Cabu, le Grand Duduche ! Le type le plus gentil du monde avec sa tête de vieil adolescent – et qui ne mordait vraiment que le marqueur à la main ! Wolinski ! Oncle Bernard ! Tignous ! Charb ! Honoré ! Sans oublier les pauvres flics et les autres collaborateurs du journal… Un massacre pour quoi ? Pour des dessins. On répond à des dessins par des balles. Et il ne faudrait pas prononcer le mot « barbarie » ? Très bien, alors. Il me semblait pourtant que des êtres civilisés, s’ils se sentaient blessés par un dessin, pouvaient toujours en discuter, réagir dans la presse, ou à la rigueur saisir la justice. Non.
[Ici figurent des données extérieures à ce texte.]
theorem pc_add_toNat_le {w d : Word} (hw : w.toNat ≤ 0xFFE) (hd : d.toNat ≤ 4) : (w + d).toNat ≤ 0x10FE := by
  rw [BitVec.toNat_add]; omega

theorem zextAddr_toNat_le (nnn : Addr12) : (zextAddr nnn).toNat ≤ 0x10FE := by
  rw [zextAddr_toNat]; omega

theorem zextByte_toNat (b : Byte) : (zextByte b).toNat = b.toNat := BitVec.toNat_setWidth_of_le (by decide)

/-- R109: the sum of a 12-bit address and a byte is at most 0xFFF + 0xFF and does not wrap. -/
theorem zextAddr_add_zextByte_toNat (nnn : Addr12) (b : Byte) :
    (zextAddr nnn + zextByte b).toNat = nnn.toNat + b.toNat := by
  rw [BitVec.toNat_add, zextAddr_toNat, zextByte_toNat]; omega

theorem skipIf_pc_toNat_le {s : State} (hpc : s.pc.toNat ≤ 0xFFE) (c : Bool) : (s.skipIf c).pc.toNat ≤ 0x10FE := by
  rw [State.skipIf_pc_eq_add]
  exact pc_add_toNat_le hpc (by cases c <;> decide)

theorem completion_pc_le {i : Instr} {s : State} (hpc : s.pc.toNat ≤ 0xFFE) (hslot : ∀ k, (s.slot k).toNat ≤ 0x1000) :
    (completion i s).pc.toNat ≤ 0x10FE := by
  cases i with
  | ret => exact (hslot _).trans (by decide)
  | jp nnn | call nnn => exact zextAddr_toNat_le nnn
  | jpV0 nnn =>
    have hsum := zextAddr_add_zextByte_toNat nnn (s.reg 0)
    exact hsum.trans_le (by omega)
  | seImm | sneImm | seReg | sneReg | skp | sknp => exact skipIf_pc_toNat_le hpc _
  | ldVxK x =>
    show (if _ then s.pc + 2#16 else s.pc).toNat ≤ 0x10FE
    split
    · exact pc_add_toNat_le hpc (by decide)
    · omega
  | _ => cases s; exact pc_add_toNat_le hpc (by decide)

theorem completion_slot_le {i : Instr} {s : State} (hpc : s.pc.toNat ≤ 0xFFE) (hslot : ∀ k, (s.slot k).toNat ≤ 0x1000)
    (k : Fin 16) : ((completion i s).slot k).toNat ≤ 0x1000 := by
  by_cases hsame : (completion i s).stack = s.stack
  · simp only [State.slot, hsame]
    exact hslot k
  · obtain ⟨nnn, rfl⟩ := completion_stack_writers hsame
    show ((s.setSlot _ (s.pc + 2#16)).slot k).toNat ≤ 0x1000
    rw [State.setSlot_slot]
    split
    · rw [BitVec.toNat_add, BitVec.toNat_ofNat]; omega
    · exact hslot k

/-- Entering a fault keeps the invariant, the record naming `PC` (R208). -/
theorem inv_raise {s : State} (h : s.Inv) (kind : FaultKind) (op : Option Word) : (s.raise kind op).Inv := by
  obtain ⟨hmem, hsp, hpc, hslot, -⟩ := h
  exact ⟨hmem, hsp, hpc, hslot, fun _ => rfl⟩

/-- An instruction executed where it can be fetched keeps the invariant. -/
theorem inv_exec {i : Instr} {s t : State} (hinv : s.Inv) (hrun : s.halt = false) (hpc : s.pc.toNat + 1 ≤ 0xFFF)
    (h : exec i s = .next t) : t.Inv := by
  rcases exec_next_cases h with ⟨hcause, rfl⟩ | ⟨kind, -, rfl⟩
  · obtain ⟨hmem, hsp, -, hslot, -⟩ := hinv
    have hpc : s.pc.toNat ≤ 0xFFE := by omega
    refine ⟨completion_mem_wf hmem (hcause .outOfBoundsAccess), completion_sp_le hsp hcause,
      completion_pc_le hpc hslot, completion_slot_le hpc hslot, fun hhalt => ?_⟩
    rw [completion_halt, hrun] at hhalt
    cases hhalt
  · exact inv_raise hinv kind _

theorem inv_step {s t : State} (hinv : s.Inv) (h : step s = .next t) : t.Inv := by
  cases hrun : s.halt with
  | true =>
    rw [step_of_halt hrun] at h
    cases h; exact hinv
  | false =>
    rcases step_cases hrun h with ⟨-, rfl⟩ | ⟨hpc, w, -, ⟨-, rfl⟩ | ⟨i, -, hexec⟩⟩
    · exact inv_raise hinv _ _
    · exact inv_raise hinv _ _
    · exact inv_exec hinv hrun hpc hexec

theorem inv_reset : State.reset.Inv := by decide

/-- Nothing in the invariant speaks of the draw counter. -/
theorem inv_resetEvent (s : State) : s.resetEvent.Inv := inv_reset

theorem apply_load_of_fits {bytes : List Byte} (h : bytes.length ≤ 0xE00) (s : State) :
    Event.apply (.load bytes) s = .next (s.load bytes) :=
  if_pos (decide_eq_true h)

theorem apply_load_of_long {bytes : List Byte} (h : bytes.length > 0xE00) (s : State) :
    Event.apply (.load bytes) s = .refused .imageTooLong :=
  if_neg fun hfits => absurd (of_decide_eq_true hfits) (Nat.not_le.mpr h)

/-- A Load that answers a next state had an image that fits (R232). -/
theorem apply_load_next {bytes : List Byte} {s t : State} (h : Event.apply (.load bytes) s = .next t) :
    bytes.length ≤ 0xE00 ∧ t = s.load bytes := by
  rcases Nat.lt_or_ge 0xE00 bytes.length with hlong | hfits
  · rw [apply_load_of_long hlong] at h; cases h
  · rw [apply_load_of_fits hfits] at h; cases h; exact ⟨hfits, rfl⟩

theorem inv_load {s : State} {bytes : List Byte} (hinv : s.Inv) (hlen : bytes.length ≤ 0xE00) : (s.load bytes).Inv := by
  obtain ⟨hmem, hsp, hpc, hslot, hhalt⟩ := hinv
  refine ⟨Memory.wf_writeBlock hmem ?_, hsp, hpc, hslot, hhalt⟩
  rw [Config.progBase, Config.memSize]; omega

theorem inv_apply {e : Event} {s t : State} (hinv : s.Inv) (h : e.apply s = .next t) : t.Inv := by
  cases e with
  | reset => cases h; exact inv_resetEvent s
  | load bytes =>
    obtain ⟨hlen, rfl⟩ := apply_load_next h
    exact inv_load hinv hlen
  | step => exact inv_step hinv h
  | setKeys k => cases h; exact hinv
  | tick => cases h; exact hinv
  | takeDirty => cases h; exact hinv

theorem runEvents_cons_next {e : Event} {es : List Event} {s t : State} (h : runEvents (e :: es) s = .next t) :
    ∃ u, e.apply s = .next u ∧ runEvents es u = .next t := by
  rw [runEvents] at h
  split at h
  · exact ⟨_, ‹_›, h⟩
  · cases h
  · cases h

theorem inv_runEvents {es : List Event} {s t : State} (hinv : s.Inv) (h : runEvents es s = .next t) : t.Inv := by
  induction es generalizing s with
  | nil => cases h; exact hinv
  | cons e es ih =>
    obtain ⟨u, he, hes⟩ := runEvents_cons_next h
    exact ih (inv_apply hinv he) hes

end Sys2Proof.Machine

namespace Sys2Proof

open Sys2Proof.Machine Sys2Proof.Claims

/-- Settles O47: a field of the reset state per clause. -/
theorem resetMeetsInvariant : Obligations.ResetMeetsInvariant := inv_reset

/-- Settles O48: the step holds still, enters a fault, or completes an instruction, and each keeps every clause. -/
theorem stepKeepsInvariant : Obligations.StepKeepsInvariant := fun _ _ => inv_step

/-- Settles O49, by induction on the events. -/
theorem eventsKeepInvariant : Obligations.EventsKeepInvariant := fun _ _ _ => inv_runEvents

/-- Settles O50: only a call or a return at a depth above 16 answers no next state. -/
theorem stepAlwaysAnswersNext : Obligations.StepAlwaysAnswersNext := by
  rintro s ⟨-, hsp, -, -, -⟩
  cases hrun : s.halt with
  | true => exact ⟨s, step_of_halt hrun⟩
  | false =>
    by_cases hpc : s.pc.toNat + 1 > 0xFFF
    · exact ⟨_, step_of_pc_gt hrun hpc⟩
    · have hpc : s.pc.toNat + 1 ≤ 0xFFF := by omega
      cases hd : decode (wordAt s s.pc.toNat) with
      | error e => exact ⟨_, step_of_decode_error hrun hpc hd⟩
      | ok i => rw [step_of_runs ⟨hrun, hpc, hd⟩]; exact exec_next_of_depth i hsp

/-- Settles O51: the three ways a step can halt a running machine; an instruction's fault has its own cause, and the word it
records is the word that decoded to it. -/
theorem faultingStepIsPrecise : Obligations.FaultingStepIsPrecise := by
  intro s t hrun hstep hhalt
  rcases step_cases hrun hstep with ⟨hpc, rfl⟩ | ⟨hpc, w, hw, ⟨hd, rfl⟩ | ⟨i, hd, hexec⟩⟩
  · exact ⟨unchanged_raise s _ _, rfl, fun _ => ⟨rfl, hpc⟩, fun w hop => by cases hop⟩
  · rw [← wordAt_eq_wordOfBytes] at hw
    refine ⟨unchanged_raise s _ _, rfl, fun hop => (by cases hop), fun w' hop => ?_⟩
    obtain rfl : w = w' := Option.some.inj hop
    refine ⟨hpc, hw, fun _ i hi => ?_, fun hk => (by cases hk), fun hk => (by cases hk), fun hk => (by cases hk)⟩
    rw [hd] at hi; cases hi
  · rw [← wordAt_eq_wordOfBytes] at hw
    rcases exec_next_cases hexec with ⟨-, rfl⟩ | ⟨kind, hcause, rfl⟩
    · rw [completion_halt, hrun] at hhalt; cases hhalt
    · refine ⟨unchanged_raise s _ _, rfl, fun hop => (by cases hop), fun w' hop => ?_⟩
      obtain rfl : w = w' := (encode_of_decode hd).symm.trans (Option.some.inj hop)
      refine ⟨hpc, hw, ?_, ?_, ?_, ?_⟩ <;> rintro rfl
      · exact hcause.elim
      · obtain ⟨nnn, rfl, hsp⟩ := hcause
        exact ⟨nnn, hd, hsp⟩
      · obtain ⟨rfl, hsp⟩ := hcause
        exact ⟨hd, hsp⟩
      · exact ⟨i, hd, hcause⟩

/-- Settles O52: a completion writes neither HALT nor FAULT, and a fault has its cause. -/
theorem onlySixInstructionsFault : Obligations.OnlySixInstructionsFault := by
  intro i s t h hne
  rcases exec_next_cases h with ⟨-, rfl⟩ | ⟨kind, hcause, rfl⟩
  · simp at hne
  · refine ⟨rfl, ?_⟩
    cases kind with
    | unimplementedOpcode => exact hcause.elim
    | stackOverflow => exact .inr (.inl hcause)
    | stackUnderflow => exact .inl hcause
    | outOfBoundsAccess => exact .inr (.inr hcause)

/-- Settles O53 (R210): a halted step changes nothing, and the other four events do not touch the three fields. -/
theorem haltLatchHeldUntilReset : Obligations.HaltLatchHeldUntilReset := by
  intro e s t hhalt hne h
  cases e with
  | reset => exact absurd rfl hne
  | load bytes =>
    obtain ⟨-, rfl⟩ := apply_load_next h
    exact ⟨hhalt, rfl, rfl⟩
  | step =>
    have hstep : step s = .next t := h
    rw [step_of_halt hhalt] at hstep
    cases hstep; exact ⟨hhalt, rfl, rfl⟩
  | setKeys k => cases h; exact ⟨hhalt, rfl, rfl⟩
  | tick => cases h; exact ⟨hhalt, rfl, rfl⟩
  | takeDirty => cases h; exact ⟨hhalt, rfl, rfl⟩

/-- Settles O54: a fault leaves `I`, and three completions write it. -/
theorem indexRegisterWriters : Obligations.IndexRegisterWriters := by
  intro i s t h hne
  obtain rfl := completion_of_ne (get := State.i) (fun _ _ _ => rfl) h hne
  exact completion_i_writers hne

/-- Settles O55; that DIRTY stays set holds of a fault as well, which leaves it alone. -/
theorem memoryAndScreenWriters : Obligations.MemoryAndScreenWriters := by
  intro i s t h
  rcases exec_next_cases h with ⟨-, rfl⟩ | ⟨kind, -, rfl⟩
  · exact ⟨completion_mem_writers, completion_screen_writers, completion_dirty_of_dirty⟩
  · exact ⟨fun hne => absurd rfl hne, fun hne => by simp at hne, id⟩

/-- Settles O56: a fault leaves all six, and each has its own writers among the completions. -/
theorem stackAndTimerWriters : Obligations.StackAndTimerWriters := by
  intro i s t h
  rcases exec_next_cases h with ⟨-, rfl⟩ | ⟨kind, -, rfl⟩
  · exact ⟨completion_sp_writers, completion_stack_writers, completion_dt_writers, completion_st_writers,
      completion_keys i s, completion_draws_writers⟩
  · exact ⟨fun hne => absurd rfl hne, fun hne => absurd rfl hne, fun hne => absurd rfl hne, fun hne => absurd rfl hne,
      rfl, fun hne => absurd rfl hne⟩

/-- Settles O57: a fault leaves the registers, and a completion writes its destination, its block or its flag. -/
theorem generalRegisterWriters : Obligations.GeneralRegisterWriters := by
  intro i s t k h hne
  obtain rfl := completion_of_ne (get := (·.reg k)) (fun _ _ _ => rfl) h hne
  exact completion_reg_writers hne

end Sys2Proof
end

section
/-! PROOFS. What no instruction reads (spec/10_state.md R31 to R33): `KEYS` but for the three key instructions, `ST` and `DIRTY`.
The checks of the range and of the stack are shown once to look past such a field. -/

namespace Sys2Proof.Machine

open Sys2Proof.Claims

/-- An update of the state that the checks do not see and that commutes with a fault, a push and a pop. -/
structure Transparent (f : State → State) : Prop where
  index : ∀ s, (f s).i = s.i
  depth : ∀ s, (f s).sp = s.sp
  raise : ∀ s kind op, (f s).raise kind op = f (s.raise kind op)
  push : ∀ s k ret d target,
    (((f s).setSlot k ret).setSp d).setPc target = f (((s.setSlot k ret).setSp d).setPc target)
  pop : ∀ s d k, ((f s).setSp d).setPc ((f s).slot k) = f ((s.setSp d).setPc (s.slot k))

theorem transparent_setKeys (k : Word) : Transparent (·.setKeys k) :=
  ⟨fun _ => rfl, fun _ => rfl, fun _ _ _ => rfl, fun _ _ _ _ _ => rfl, fun _ _ _ => rfl⟩

theorem transparent_setSt_setDirty (b : Byte) (d : Bool) : Transparent fun s => (s.setSt b).setDirty d :=
  ⟨fun _ => rfl, fun _ => rfl, fun _ _ _ => rfl, fun _ _ _ _ _ => rfl, fun _ _ _ => rfl⟩

theorem Transparent.withRange {f : State → State} (hf : Transparent f) (i : Instr) (count : Nat) (s done : State) :
    withRange i count (f s) (f done) = mapNext f (withRange i count s done) := by
  unfold Machine.withRange
  rw [hf.index]
  split
  · rw [faultOn, hf.raise]; rfl
  · rfl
Là, trois abrutis cagoulés peuvent entrer dans un journal pour abattre froidement douze personnes, parce qu’ils n’ont pas apprécié que l’on souille le nom de leur « prophète ». Et c’est ainsi qu’Allah est grand.
Qui aurait pu imaginer que Cabu finirait ainsi ? À soixante-seize ans, on pouvait lui souhaiter, au moins, de crever dans son lit, comme la plupart des gens… Le voilà « martyr de la liberté d’expression » – ça doit lui faire une belle jambe !

J’étais en train d’écrire ma prochaine chronique de Jupiter, ce midi, quand la nouvelle est tombée sur mes téléscripteurs… Vous comprendrez que ça ait un peu perturbé ma rédaction. Charlie et son drôle de drame a tout foutu par terre. Fini de rire. Pour un temps, au moins : il faut que je recharge mes batteries, que mes zygomatiques se remusclent un peu… Je suis à vous tout de suite.